**PROBLEM STATEMENT**
Counting task for the entries below: give the number of lines that contain the word "Engine", with no other text.

(Stored data)
-- ==== Sys2Proof/Laws/Focus.lean ====
section
/-! SUPPORT. What the operations of memory leave alone: the focus, and each strand but for the bookkeeping they name. -/

namespace Sys2Proof.Machine

theorem foldl_inv {α β γ : Type} (g : α → γ) (step : α → β → α) (h : ∀ a b, g (step a b) = g a) (l : List β) (a : α) :
    g (l.foldl step a) = g a := by
  induction l generalizing a with
  | nil => rfl
  | cons b l ih => rw [List.foldl_cons, ih, h]

@[simp] theorem writeLoc_focus (s : State) (a : Nat) (bs : List Byte) (b : Bool) : (s.writeLoc a bs b).focus = s.focus := rfl

@[simp] theorem updStrand_focus (s : State) (i : Nat) (g : Strand → Strand) : (s.updStrand i g).focus = s.focus := rfl

@[simp] theorem updTask_focus (s : State) (t : Nat) (g : Task → Task) : (s.updTask t g).focus = s.focus := rfl

@[simp] theorem flushLine_focus (s : State) (t k : Nat) : (s.flushLine t k).focus = s.focus := by
  simp only [State.flushLine, State.dropLine, updTask_focus, State.writeBackLine]
  split <;> rfl

@[simp] theorem evictFor_focus (s : State) (t k : Nat) : (s.evictFor t k).focus = s.focus := by
  simp only [State.evictFor]
  split
  · rfl
  · split
    · exact flushLine_focus _ _ _
    · rfl

@[simp] theorem countMoved_focus (s : State) (t n : Nat) : (s.countMoved t n).focus = s.focus := by
  simp only [State.countMoved]; split <;> rfl

@[simp] theorem fetchLine_focus (s : State) (t k : Nat) (p : Part) (e : Bool) : (s.fetchLine t k p e).focus = s.focus := by
  simp only [State.fetchLine]
  split
  · rw [evictFor_focus]; exact countMoved_focus s t 128
  · exact countMoved_focus s t 128

@[simp] theorem guardReport_focus (s : State) (i : Nat) (b : BitVec 8) (o : Nat) (e : Option Engine) :
    (s.guardReport i b o e).focus = s.focus := rfl

@[simp] theorem spadWrite_focus (s : State) (t i : Nat) (b : BitVec 8) (p : Part) (bs : List Byte) (bad : Bool)
    (e : Option Engine) : (s.spadWrite t i b p bs bad e).focus = s.focus := by
  simp only [State.spadWrite]
  split
  · rfl
  · rw [foldl_inv State.focus _ (fun a b => by split <;> rfl), guardReport_focus]

@[simp] theorem spadRead_focus (s : State) (t i : Nat) (b : BitVec 8) (p : Part) (e : Option Engine) :
    (s.spadRead t i b p e).2.focus = s.focus := by
  simp only [State.spadRead]
  split <;> rfl

@[simp] theorem touchLine_focus (s : State) (t l : Nat) (bs : List Byte) (b : Bool) :
    (s.touchLine t l bs b).focus = s.focus := by
  simp only [State.touchLine]
  split <;> rfl

@[simp] theorem storeLine_focus (s : State) (t : Nat) (ch : CacheHint) (p : Part) (bs : List Byte) (b : Bool) :
    (s.storeLine t ch p bs b).2.focus = s.focus := by
  simp only [State.storeLine]
  split
  · exact touchLine_focus _ _ _ _ _
  · exact evictFor_focus _ _ _

@[simp] theorem loadLine_focus (s : State) (t : Nat) (ch : CacheHint) (p : Part) : (s.loadLine t ch p).2.focus = s.focus := by
  simp only [State.loadLine]
  repeat' split
  all_goals first
    | rfl
    | exact fetchLine_focus _ _ _ _ _

@[simp] theorem rouse_focus (s : State) (t l : Nat) : (s.rouse t l).focus = s.focus := rfl

@[simp] theorem roused_focus (s : State) (t l n : Nat) : (s.roused t l n).focus = s.focus := by
  simp only [State.roused]
  split
  · rfl
  · refine foldl_inv State.focus _ ?_ _ _
    intro a b; rfl

@[simp] theorem sendStore_focus (s : State) (t : Nat) (p : Part) : (s.sendStore t p).focus = s.focus := by
  simp only [State.sendStore]; split <;> rfl

@[simp] theorem storePart_focus (s : State) (t i : Nat) (ch : CacheHint) (p : Part) (bs : List Byte) (b : Bool) :
    (storePart s t i ch p bs b).2.focus = s.focus := by
  simp only [storePart, roused_focus, sendStore_focus]
  split
  · exact spadWrite_focus _ _ _ _ _ _ _ _
  · split
    · refine foldl_inv (fun a : Bool × State => a.2.focus) _ ?_ _ _
      intro a q; exact storeLine_focus _ _ _ _ _ _
    · rfl

@[simp] theorem loadPart_focus (s : State) (t i : Nat) (ch : CacheHint) (p : Part) :
    (loadPart s t i ch p).2.focus = s.focus := by
  simp only [loadPart]
  split
  · exact spadRead_focus _ _ _ _ _ _
  · split
    · refine foldl_inv (fun a : Got × State => a.2.focus) _ ?_ _ _
      intro a q; exact loadLine_focus _ _ _ _
    · rfl

@[simp] theorem countMiss_focus (s : State) (i : Nat) (m : Bool) : (s.countMiss i m).focus = s.focus := by
  simp only [State.countMiss]; split <;> rfl

theorem storeEach_focus (t i : Nat) (ch : CacheHint) (b : Bool) (ps : List Part) (bs : List Byte) (acc : Bool × State) :
    (storeEach t i ch b ps bs acc).2.focus = acc.2.focus := by
  induction ps generalizing bs acc with
  | nil => rfl
  | cons p ps ih => rw [storeEach, ih]; exact storePart_focus _ _ _ _ _ _ _

@[simp] theorem storeParts_focus (s : State) (t i : Nat) (ch : CacheHint) (ps : List Part) (bs : List Byte) (b : Bool) :
    (storeParts s t i ch ps bs b).focus = s.focus := by
  simp only [storeParts, countMiss_focus]
  exact storeEach_focus t i ch b ps bs (false, s)

@[simp] theorem loadParts_focus (s : State) (t i : Nat) (ch : CacheHint) (ps : List Part) :
    (loadParts s t i ch ps).2.focus = s.focus := by
  simp only [loadParts, countMiss_focus]
  refine foldl_inv (fun a : Got × State => a.2.focus) _ ?_ ps _
  intro a q; exact loadPart_focus _ _ _ _ _

theorem sid_congr {s s' : State} (h : s'.focus = s.focus) : s'.sid = s.sid := by
  simp only [State.sid, h]

@[simp] theorem storeParts_sid (s : State) (t i : Nat) (ch : CacheHint) (ps : List Part) (bs : List Byte) (b : Bool) :
    (storeParts s t i ch ps bs b).sid = s.sid := sid_congr (storeParts_focus s t i ch ps bs b)

@[simp] theorem loadParts_sid (s : State) (t i : Nat) (ch : CacheHint) (ps : List Part) :
    (loadParts s t i ch ps).2.sid = s.sid := sid_congr (loadParts_focus s t i ch ps)

@[simp] theorem writeBackLine_focus (s : State) (t k : Nat) : (s.writeBackLine t k).focus = s.focus := by
  simp only [State.writeBackLine]; split <;> rfl

@[simp] theorem writeBackAll_focus (s : State) (t : Nat) : (s.writeBackAll t).focus = s.focus := by
  simp only [State.writeBackAll]
  refine foldl_inv State.focus _ ?_ _ _
  intro a k; exact writeBackLine_focus a t k

@[simp] theorem flushAll_focus (s : State) (t : Nat) : (s.flushAll t).focus = s.focus := by
  simp only [State.flushAll, updTask_focus, writeBackAll_focus]

@[simp] theorem releaseL1_focus (s : State) (t : Nat) (sc : Scope) : (s.releaseL1 t sc).focus = s.focus := by
  simp only [State.releaseL1]; split
  · exact writeBackAll_focus s t
  · rfl

@[simp] theorem acquireL1_focus (s : State) (t : Nat) (sc : Scope) : (s.acquireL1 t sc).focus = s.focus := by
  simp only [State.acquireL1]; split
  · exact flushAll_focus s t
  · rfl

@[simp] theorem freshen_focus (s : State) (t : Nat) (sc : Scope) (ps : List Part) : (s.freshen t sc ps).focus = s.focus := by
  simp only [State.freshen]; split
  · refine foldl_inv State.focus _ ?_ _ _
    intro a p; exact flushLine_focus _ _ _
  · rfl

@[simp] theorem strandArrives_focus (s : State) (i n : Nat) : (strandArrives s i n).focus = s.focus := by
  simp only [strandArrives]
  split
  · rfl
  · split <;> rfl

@[simp] theorem releaseL1_sid (s : State) (t : Nat) (sc : Scope) : (s.releaseL1 t sc).sid = s.sid :=
  sid_congr (releaseL1_focus s t sc)

@[simp] theorem acquireL1_sid (s : State) (t : Nat) (sc : Scope) : (s.acquireL1 t sc).sid = s.sid :=
  sid_congr (acquireL1_focus s t sc)

@[simp] theorem strandArrives_sid (s : State) (i n : Nat) : (strandArrives s i n).sid = s.sid :=
  sid_congr (strandArrives_focus s i n)

/-! ### Translation -/

theorem useCcb_focus (s : State) (p : BitVec 20) : (useCcb s p).focus = s.focus := rfl

theorem tlbFill_focus (s : State) (a : Agent) (e : TlbEnt) : (s.tlbFill a e).focus = s.focus := by
  simp only [State.tlbFill]; split <;> rfl

theorem walk_focus (s : State) (a : Agent) (va : Nat) (acc : Acc) : (walk s a va acc).2.focus = s.focus := by
  simp only [walk]
  repeat' split
  all_goals first
    | rfl
    | exact tlbFill_focus _ _ _

theorem translate_focus (s : State) (a : Agent) (va : Nat) (acc : Acc) : (translate s a va acc).2.focus = s.focus := by
  have h : ∀ r : Xlate × State, r.2.focus = s.focus → (match r.1 with
      | .ok e => match permFault e.pte a.user acc with
        | some sub => (Xlate.fault sub, r.2)
        | none => r
      | _ => r).2.focus = s.focus := by
    intro r hr
    repeat' split
    all_goals exact hr
  refine h _ ?_
  repeat' split
  all_goals first
    | rfl
    | exact walk_focus _ _ _ _

theorem fabricPart_focus (s : State) (a : Agent) (va len : Nat) (acc : Acc) :
    (fabricPart s a va len acc).2.focus = s.focus := by
  simp only [fabricPart]
  repeat' split
  all_goals first
    | rfl
    | (rename_i h; exact (congrArg (fun r : Xlate × State => r.2.focus) h).symm.trans (translate_focus _ _ _ _))

theorem locate_focus (s : State) (a : Agent) (va len : Nat) (acc : Acc) : (locate s a va len acc).2.focus = s.focus := by
  simp only [locate]
  repeat' split
  all_goals first
    | rfl
    | exact fabricPart_focus _ _ _ _ _
    | (rename_i h; exact (congrArg (fun r : Xlate × State => r.2.focus) h).symm.trans (translate_focus _ _ _ _))
    | (rename_i h _; exact (congrArg (fun r : Xlate × State => r.2.focus) h).symm.trans (translate_focus _ _ _ _))

theorem pieces_focus (a : Agent) (acc : Acc) (fl : Bool) (w fuel : Nat) {s s' : State} {va len : Nat} {ps : List Part}
    (h : pieces s a acc fl w fuel va len = .ok (ps, s')) : s'.focus = s.focus := by
  induction fuel generalizing s s' va len ps with
  | zero => simp only [pieces, Except.ok.injEq, Prod.mk.injEq] at h; rw [← h.2]
  | succ n ih =>
    rw [pieces] at h
    split at h
    · simp only [Except.ok.injEq, Prod.mk.injEq] at h; rw [← h.2]
    · simp only [] at h
      split at h
      · rename_i p s1 hl
        have h1 : s1.focus = s.focus := by
          have := locate_focus s a va (Nat.min len (pieceEnd va - va)) acc
          rw [hl] at this; exact this
        simp only [bind, Except.bind] at h
        split at h
        · cases h
        · split at h
          · cases h
          · rename_i r hr
            simp only [Except.ok.injEq, Prod.mk.injEq] at h
            obtain ⟨r1, r2⟩ := r
            rw [← h.2, ← h1]; exact ih hr
      · cases h
      · cases h

theorem accessParts_focus {s s' : State} {a : Agent} {acc : Acc} {ea : Word} {len : Nat} {fl : Bool} {ps : List Part}
    (h : accessParts s a acc ea len fl = .ok (ps, s')) : s'.focus = s.focus := pieces_focus a acc fl _ _ h

theorem scalarParts_focus {s s' : State} {t : Strand} {f : FormM} {acc : Acc} {ea : Word} {w : Nat} {ps : List Part}
    (h : scalarParts s t f acc ea w = .ok (ps, s')) : s'.focus = s.focus := by
  simp only [scalarParts, bind, Except.bind] at h
  split at h
  · cases h
  · split at h
    · cases h
    · rename_i r hr
      split at h
      · cases h
      · simp only [Except.ok.injEq] at h
        subst h
        exact accessParts_focus hr

theorem relReady_focus {s s' : State} {t : Strand} {o : MemOrd} {sc : Scope} (h : relReady s t o sc = .ok s') :
    s'.focus = s.focus := by
  cases o
  · simp only [relReady, Except.ok.injEq] at h; rw [h]
  · simp only [relReady, Except.ok.injEq] at h; rw [h]
  all_goals
    simp only [relReady, bind, Except.bind] at h
    split at h
    · cases h
    · simp only [Except.ok.injEq] at h; rw [← h]; exact releaseL1_focus _ _ _

end Sys2Proof.Machine
end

**SOLUTION TO THE PROBLEM**
3